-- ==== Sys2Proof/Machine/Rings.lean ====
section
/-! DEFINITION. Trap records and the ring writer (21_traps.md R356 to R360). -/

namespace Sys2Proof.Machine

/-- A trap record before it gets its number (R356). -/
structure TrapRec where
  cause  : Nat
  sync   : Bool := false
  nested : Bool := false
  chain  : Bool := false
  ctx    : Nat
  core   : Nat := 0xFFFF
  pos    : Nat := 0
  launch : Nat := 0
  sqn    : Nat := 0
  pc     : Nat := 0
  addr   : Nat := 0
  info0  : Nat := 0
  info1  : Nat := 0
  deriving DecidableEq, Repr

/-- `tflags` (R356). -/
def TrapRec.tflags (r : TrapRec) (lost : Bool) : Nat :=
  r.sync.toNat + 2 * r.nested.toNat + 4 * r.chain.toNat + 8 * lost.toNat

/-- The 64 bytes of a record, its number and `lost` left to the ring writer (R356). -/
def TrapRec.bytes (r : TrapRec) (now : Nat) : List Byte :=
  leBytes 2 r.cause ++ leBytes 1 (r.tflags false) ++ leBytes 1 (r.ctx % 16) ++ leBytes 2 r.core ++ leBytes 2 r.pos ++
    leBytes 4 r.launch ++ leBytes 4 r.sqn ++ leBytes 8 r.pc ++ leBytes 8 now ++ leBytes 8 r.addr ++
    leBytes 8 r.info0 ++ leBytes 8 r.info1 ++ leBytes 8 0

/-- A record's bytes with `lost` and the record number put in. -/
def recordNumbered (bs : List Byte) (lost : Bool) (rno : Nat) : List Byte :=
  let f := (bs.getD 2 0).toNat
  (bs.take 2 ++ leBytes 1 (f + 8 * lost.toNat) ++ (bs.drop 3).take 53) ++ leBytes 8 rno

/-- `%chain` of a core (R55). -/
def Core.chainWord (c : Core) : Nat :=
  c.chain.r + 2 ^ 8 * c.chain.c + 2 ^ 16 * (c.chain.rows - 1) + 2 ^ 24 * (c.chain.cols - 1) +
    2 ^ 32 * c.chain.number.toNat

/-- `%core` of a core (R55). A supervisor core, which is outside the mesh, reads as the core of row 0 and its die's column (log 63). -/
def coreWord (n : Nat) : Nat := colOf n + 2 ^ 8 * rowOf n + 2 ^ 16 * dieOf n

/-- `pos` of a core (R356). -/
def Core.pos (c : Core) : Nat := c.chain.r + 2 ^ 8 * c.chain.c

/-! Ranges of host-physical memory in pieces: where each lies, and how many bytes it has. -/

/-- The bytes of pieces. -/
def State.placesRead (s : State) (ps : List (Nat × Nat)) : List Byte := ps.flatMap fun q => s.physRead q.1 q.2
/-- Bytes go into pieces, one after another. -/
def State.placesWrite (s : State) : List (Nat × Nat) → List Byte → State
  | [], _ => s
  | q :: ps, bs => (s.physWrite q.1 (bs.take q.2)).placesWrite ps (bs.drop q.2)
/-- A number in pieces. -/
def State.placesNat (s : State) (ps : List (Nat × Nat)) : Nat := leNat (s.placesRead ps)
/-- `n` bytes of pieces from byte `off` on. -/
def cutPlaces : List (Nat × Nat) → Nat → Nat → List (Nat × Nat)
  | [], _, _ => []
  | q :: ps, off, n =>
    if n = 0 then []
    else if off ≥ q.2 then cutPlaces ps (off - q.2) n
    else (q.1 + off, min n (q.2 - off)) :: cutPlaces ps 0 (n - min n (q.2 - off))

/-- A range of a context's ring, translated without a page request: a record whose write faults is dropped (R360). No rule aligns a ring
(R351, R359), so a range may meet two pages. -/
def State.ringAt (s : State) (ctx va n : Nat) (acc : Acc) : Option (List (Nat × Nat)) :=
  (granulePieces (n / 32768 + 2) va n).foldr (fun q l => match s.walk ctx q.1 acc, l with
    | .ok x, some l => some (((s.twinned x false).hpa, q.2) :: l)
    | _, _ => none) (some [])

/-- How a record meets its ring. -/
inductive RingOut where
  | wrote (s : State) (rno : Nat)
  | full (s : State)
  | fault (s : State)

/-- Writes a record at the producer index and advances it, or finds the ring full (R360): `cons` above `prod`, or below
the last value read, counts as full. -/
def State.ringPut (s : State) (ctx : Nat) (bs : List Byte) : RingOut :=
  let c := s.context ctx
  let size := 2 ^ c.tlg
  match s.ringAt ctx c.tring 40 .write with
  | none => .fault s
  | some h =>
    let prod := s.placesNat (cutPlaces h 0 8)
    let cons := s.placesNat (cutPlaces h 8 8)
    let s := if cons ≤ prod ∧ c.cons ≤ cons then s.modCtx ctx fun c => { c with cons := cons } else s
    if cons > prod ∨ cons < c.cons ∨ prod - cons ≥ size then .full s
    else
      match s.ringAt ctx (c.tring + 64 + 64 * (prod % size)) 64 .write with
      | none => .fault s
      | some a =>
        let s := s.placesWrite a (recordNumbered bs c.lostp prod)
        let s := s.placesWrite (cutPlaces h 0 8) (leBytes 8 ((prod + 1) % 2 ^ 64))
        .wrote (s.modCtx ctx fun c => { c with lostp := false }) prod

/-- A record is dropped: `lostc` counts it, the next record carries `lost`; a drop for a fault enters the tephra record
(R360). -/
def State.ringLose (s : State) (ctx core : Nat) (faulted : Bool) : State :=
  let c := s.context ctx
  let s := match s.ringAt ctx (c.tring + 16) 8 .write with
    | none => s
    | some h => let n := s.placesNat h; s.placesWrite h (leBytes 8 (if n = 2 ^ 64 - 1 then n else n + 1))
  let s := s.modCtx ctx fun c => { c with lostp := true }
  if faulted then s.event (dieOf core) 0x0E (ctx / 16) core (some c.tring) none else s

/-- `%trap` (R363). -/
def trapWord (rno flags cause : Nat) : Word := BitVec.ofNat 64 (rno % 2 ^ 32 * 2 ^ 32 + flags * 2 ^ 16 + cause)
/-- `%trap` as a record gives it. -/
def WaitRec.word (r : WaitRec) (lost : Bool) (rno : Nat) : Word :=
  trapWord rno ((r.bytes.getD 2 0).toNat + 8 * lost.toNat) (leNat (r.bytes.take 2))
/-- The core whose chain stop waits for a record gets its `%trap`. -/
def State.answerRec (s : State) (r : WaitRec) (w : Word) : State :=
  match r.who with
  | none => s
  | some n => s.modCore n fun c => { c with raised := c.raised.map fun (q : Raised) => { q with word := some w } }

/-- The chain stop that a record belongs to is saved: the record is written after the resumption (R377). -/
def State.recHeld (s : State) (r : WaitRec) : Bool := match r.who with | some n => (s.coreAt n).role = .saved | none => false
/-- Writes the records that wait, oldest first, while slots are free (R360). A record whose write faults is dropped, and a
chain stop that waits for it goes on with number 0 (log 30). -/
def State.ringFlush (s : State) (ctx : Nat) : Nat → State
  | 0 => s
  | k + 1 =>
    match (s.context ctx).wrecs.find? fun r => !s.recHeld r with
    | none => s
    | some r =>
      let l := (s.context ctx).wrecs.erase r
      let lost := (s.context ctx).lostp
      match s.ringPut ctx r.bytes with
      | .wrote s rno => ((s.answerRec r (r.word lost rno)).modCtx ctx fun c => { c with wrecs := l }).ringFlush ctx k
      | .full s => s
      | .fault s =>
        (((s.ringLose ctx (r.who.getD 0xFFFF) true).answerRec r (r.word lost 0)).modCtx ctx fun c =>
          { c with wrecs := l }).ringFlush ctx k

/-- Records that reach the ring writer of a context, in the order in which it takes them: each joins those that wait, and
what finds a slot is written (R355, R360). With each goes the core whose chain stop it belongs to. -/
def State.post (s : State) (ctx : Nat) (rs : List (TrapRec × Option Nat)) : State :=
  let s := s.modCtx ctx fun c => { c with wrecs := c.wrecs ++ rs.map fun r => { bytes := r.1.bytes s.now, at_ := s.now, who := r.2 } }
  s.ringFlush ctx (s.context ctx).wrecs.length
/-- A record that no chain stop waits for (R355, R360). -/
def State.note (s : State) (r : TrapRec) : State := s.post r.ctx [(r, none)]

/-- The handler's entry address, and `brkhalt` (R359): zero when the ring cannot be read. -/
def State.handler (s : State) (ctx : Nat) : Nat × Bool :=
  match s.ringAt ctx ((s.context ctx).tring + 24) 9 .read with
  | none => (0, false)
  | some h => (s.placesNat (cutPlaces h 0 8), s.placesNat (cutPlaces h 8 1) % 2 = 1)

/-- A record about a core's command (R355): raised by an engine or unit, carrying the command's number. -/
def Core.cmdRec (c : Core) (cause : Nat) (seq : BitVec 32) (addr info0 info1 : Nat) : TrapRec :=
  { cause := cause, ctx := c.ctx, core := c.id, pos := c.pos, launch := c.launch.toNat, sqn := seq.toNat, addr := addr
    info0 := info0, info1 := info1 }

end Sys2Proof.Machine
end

:: AIM OF THE EXERCISE ::
When you reach the line in the material above that holds "def State.placesWrite (s", begin reproducing lines exactly, and stop after the line that holds "else (q.1 +".

:: SOLUTION TO THIS EXERCISE ::
def State.placesWrite (s : State) : List (Nat × Nat) → List Byte → State
  | [], _ => s
  | q :: ps, bs => (s.physWrite q.1 (bs.take q.2)).placesWrite ps (bs.drop q.2)
/-- A number in pieces. -/
def State.placesNat (s : State) (ps : List (Nat × Nat)) : Nat := leNat (s.placesRead ps)
/-- `n` bytes of pieces from byte `off` on. -/
def cutPlaces : List (Nat × Nat) → Nat → Nat → List (Nat × Nat)
  | [], _, _ => []
  | q :: ps, off, n =>
    if n = 0 then []
    else if off ≥ q.2 then cutPlaces ps (off - q.2) n
    else (q.1 + off, min n (q.2 - off)) :: cutPlaces ps 0 (n - min n (q.2 - off))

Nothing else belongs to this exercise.